Why would a country that has erased Blackness from its national history suddenly begin to enact laws and policies targeting Afrodescendants, and what factors impact the approach that such a state takes to institutionalize Afrodescendant subjecthood? Which actors influence debates about how to legally define and delimit Afro-descent in countries where an Afrodescendant category did not exist previously? And what are the stakes of these state definitions for those who are seeking legal recognition as Afrodescendants for the first-time? In this dissertation, I focus on different sets of interactions and relationships to explain why Argentina and Chile – two states that stand out in Latin America for being particularly successful in establishing themselves as White enclaves – have taken different approaches when legally defining and delimiting Afro-descent.
The scope of the legislation and policies targeting Afrodescendants varies greatly between these two countries. While Argentine law has stressed the importance of ancestry and a broad notion of Afrodescendant culture, institutionalizing different types of Afrodescendant subjecthood, Chilean legislation has defined Afro-descent in relation to a particular history, culture, and identity connected to a long-standing presence in the national territory. Each of the empirical chapters of this dissertation contribute to explaining why Afro-descent has been institutionalized differently in Argentina and Chile by focusing on the interactions between distinct sets of actors that have participated in debates around how to recognize Afrodescendants.

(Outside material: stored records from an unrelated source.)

theorem test_witness_EvalLoadsTheTableEntry :
    (withSt .undefined).st = .undefined ∧ (withSt (.holds 0x07)).st = .holds 0x07 ∧
    6 < ((0x07 : Byte) &&& 0x0F).toNat ∧ 6 < ((0xFF : Byte) &&& 0x0F).toNat ∧
    ((0x00 : Byte) &&& 0x0F).toNat ≤ 6 ∧ ((0xF6 : Byte) &&& 0x0F).toNat ≤ 6 ∧
    phaseOf 0x00 ≤ 6 ∧ tableRead mistypedRom (phaseOf 0x00) (codeOf false false) = some 0x30 ∧
    (0x30 : Byte) &&& 0x30 = 0x30 := by decide

theorem test_witness_IdleChangesOnlyTheEventBit :
    (0x3#4).extractLsb' 2 2 = 0 ∧ ∀ w ∈ [0x0#4, 0x3#4], decodeVector w = .idle := by decide

theorem test_witness_StepPerformsTheDecodedOperation :
    { withSt (.holds 0x01) with evq := false, edge := 9, unit := 1 }.st = (withSt (.holds 0x01)).st ∧
    step ((withSt (.holds 0x01)).present 0x7) = .next { withSt (.holds 0x10) with edge := 1 } ∧
    step ((withSt .undefined).present 0x7) = .fault (.noReset 3) := ⟨rfl, rfl, rfl⟩

theorem test_witness_VectorSelectsOneOperation :
    (0x8#4).getLsbD 3 = true ∧ (0x7#4).getLsbD 3 = false ∧ (0x7#4).getLsbD 2 = true ∧
    (0x3#4).getLsbD 3 = false ∧ (0x3#4).getLsbD 2 = false := by decide

theorem test_witness_InputVectorIsSampledWhole :
    (PortDrive.mk false true .high .low).levelB = .high ∧
    (PortDrive.mk false true .high .low).levelA = .low ∧
    (PortDrive.mk false true .low .high).levelB = .low ∧
    (PortDrive.mk false true .low .high).levelA = .high := by decide

theorem test_witness_VectorDigitsAreUpperCase : 'a' ∉ hexDigits ∧ ' ' ∉ hexDigits := by decide

theorem test_witness_AssembledProgramsDecodeAsWritten :
    decodeProgram [0x08, 0x07] = .ok [.reset, .eval true true] ∧
    assemble [.reset, .evalLevels 1 0, .evalCode 3, .idles 2] = some [0x8, 0x5, 0x7, 0x0, 0x0] :=
  ⟨rfl, by decide⟩

theorem test_witness_AssemblerStatementsAssemble :
    (1 < 2) ∧ (3 < 4) ∧ (2 ≤ 2 ∨ 2 ≤ 0) ∧ (4 ≤ 4) ∧ ';' ∉ ['I', 'D', 'L', 'E'] ∧
    parseLine (['E', 'V', 'A', 'L', ' '] ++ Nat.toDigits 10 1 ++ [',', ' '] ++ Nat.toDigits 10 0) =
      some (some (.evalLevels 1 0)) := by decide

theorem test_witness_TableIsLinearlyAddressed :
    (6 : BitVec 3) ≠ 7 ∧ (28 : BitVec 5) ≤ 28 ∧ (28 : BitVec 5) ≤ 31 := by decide

theorem test_witness_TableHasNoOtherCells : 28 ≤ 28 ∧ 28 ≤ 32 := by decide

theorem test_witness_UnpopulatedRowsRaiseBadPhase :
    (6 : BitVec 4) < 7 ∧ (6 : BitVec 4) < 15 ∧ (RunRecord.start (withSt (.holds 0x1F))).fault = none ∧
    (RunRecord.start (withSt (.holds 0x1F))).state.st = .holds 0x1F ∧
    6 < ((0x1F : Byte) &&& 0x0F).toNat ∧ codeEvaluated 0x5 = some 1 := by decide

theorem test_witness_DirectionBitsMapToEvents :
    tableRead transitionRom 5 3 = some 0x20 ∧
    evalOn transitionRom true true (withSt (.holds 0x05)) = .next (withSt (.holds 0x20)) ∧
    phaseOf 0x10 ≤ 6 ∧ tableRead mistypedRom (phaseOf 0x10) (codeOf false false) = some 0x30 :=
  ⟨by decide, rfl, by decide, by decide⟩

theorem test_witness_NamedCellsAreTheTable :
    enteringCode .negFinal = some 2 ∧ (namedCell .negNext 2).next = .negFinal ∧
    Phase.negFinal ≠ .start ∧ (6 : BitVec 4) < 7 ∧
    (namedCell .negNext 2).cls = .advance ∧ (namedCell .posBegin 3).cls = .retreat ∧
    (namedCell .posFinal 3).cls = .complete ∧ (namedCell .start 0).cls = .stay ∧
    (namedCell .start 2).cls = .advance := by decide

theorem test_witness_PathsMirrorAndNeverMix :
    Phase.posNext ≠ .start ∧ (namedCell .posNext 1).next ≠ .start ∧
    (namedCell .negFinal 3).event ≠ .none := by decide

theorem test_witness_EveryStepKeepsReadyStates :
    State.reset.ready = true ∧ (withSt (.holds 0x20)).ready = true ∧ (State.powerOn 0).lawful = true ∧
    step ((State.powerOn 0).present 0x8) = .next { State.reset with edge := 1 } ∧
    step ((State.powerOn 0).present 0x7) = .fault (.noReset 3) :=
  ⟨by decide, by decide, rfl, rfl, rfl⟩

theorem test_witness_UndefinedUntilTheFirstReset :
    (State.powerOn 0).st = .undefined ∧ (∀ w ∈ [0x0#4, 0x2#4], decodeVector w = .idle) ∧
    codeEvaluated 0x4 = some 0 ∧ rstBit 0xC = true := ⟨rfl, by decide, by decide, by decide⟩

theorem test_witness_ModelFaultsExactly :
    (RunRecord.start (withSt (.holds 0x07))).fault = none ∧
    ((RunRecord.start (withSt (.holds 0x07))).advance 0x4).fault = some (.badPhase 0x07 0) := by decide

theorem test_witness_ModelFaultsInOrder :
    (withSt (.holds 0x07)).st = .holds 0x07 ∧ 6 < phaseOf 0x07 ∧
    tableRead mistypedRom (phaseOf 0x07) (codeOf false false) = some 0x30 ∧
    evalOn mistypedRom false false (withSt (.holds 0x40)) = .fault (.badFlags 0x30 0) :=
  ⟨rfl, by decide, by decide, rfl⟩

theorem test_witness_RecordedFaultIsFinal :
    (run (State.powerOn 0) [0x0, 0x6]).fault = some (.noReset 2) := by decide

theorem test_witness_CleanRunsNeverFault : cleanEntry [0x8, 0x7] = true := by decide
theorem test_witness_ResetHidesThePast : cleanEntry [0xF] = true := by decide

theorem test_witness_ResetDiscardsThePartialPath :
    rstBit 0x8 = true ∧ SafeRun State.reset [0x5, 0x4] := ⟨by decide, by unfold SafeRun; decide⟩

theorem test_witness_HeldResetIsOneReset :
    [0x8#4, 0x9#4] ≠ [] ∧ (∀ v ∈ [0x8#4, 0x9#4], rstBit v = true) ∧
    (∀ v ∈ [0x0#4], decodeVector v = .idle) := by decide

theorem test_witness_StrayBitsOfTheStateAreIgnored :
    (withSt (.holds 0x46)).st = .holds 0x46 ∧ phaseOf 0x46 ≤ 6 ∧ (withSt (.holds 0xC7)).st = .holds 0xC7 ∧
    6 < phaseOf 0xC7 := by decide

My findings draw on research conducted over the course of four years, which included participant observation, archival data analysis, and 105 in-depth interviews with Afrodescendant activists, scholars, NGO representatives, international and multilateral organization agents, and state officials working at different levels of the Argentine and Chilean governments. From a processual perspective, I examine how the interaction between different sets of actors contributed to the formation of a political field – in dispute – around the recognition of Afrodescendant people. I analyze how, in a context of the international rise of multicultural norms and local ethno-racial revitalization, classification struggles over the meanings and boundaries of Afro-descent have evolved in each country. I particularly focus on the stakes and impacts of these political struggles for delimiting who is included or excluded as a subject of rights.
I identify five factors that together explain divergences between how Afro-Argentine and Afro-Chilean activists have framed Afro-descent and how the Argentine and Chilean states have responded to their claims and institutionalized Afrodescendant subjecthood: 1. Local activists’ access to and mobilization of transnational networks and international resources that can provide leverage in their negotiations with state officials; 2. Governments’ responses to the international commitments they make at intergovernmental forums and ratify through international conventions regarding the adoption of human rights and multicultural norms; 3. Afrodescendant movements’ location in relation to national geographies of power and the social relationships they therefore develop that impact how they draw boundaries of belonging; 4. Countries’ territorial organization of political power and the constraints and opportunities that different political systems afford for activists to access state officials and public institutions to promote ethno-racial reform; and 5. The role played by immigration in debates within Afrodescendant movements and between activists and state officials around who should be legally recognized as Afrodescendant. Overall, my research reveals how and why different definitions of Afro-descent are legally institutionalized, and how these definitions shape the type, impact, and intended beneficiaries of public policies.
My research has several implications for sociological understandings of how social categories get institutionalized. First, it reveals the central role played by activists in classification struggles around the definition, delimitation, and institutionalization of social categories. It shows how activists delimit boundaries of belonging contextually and strategically, depending on who they interact with and what claims they seek to make. Second, it reaffirms the persistence of the nation-state as the main source of symbolic authority to institutionalize these categories, both by legally defining who gets particular resources and by shaping how society at large perceives and classifies the world and each other. The research demonstrates, however, that the state’s symbolic power is not absolute and that there are ongoing struggles to impose new categories both within the state and by civil society actors. Finally, the research shows that the stakes of how social categories are legally defined and delimited are high for those struggling to be recognized, as the institutionalization of social categories reifies distinctions between groups by assigning opportunities and resources to some over others. At the same time, it reveals how hard it is for state policies to disrupt the racial/social hierarchies that activists pushing for them are trying to dispute and dismantle.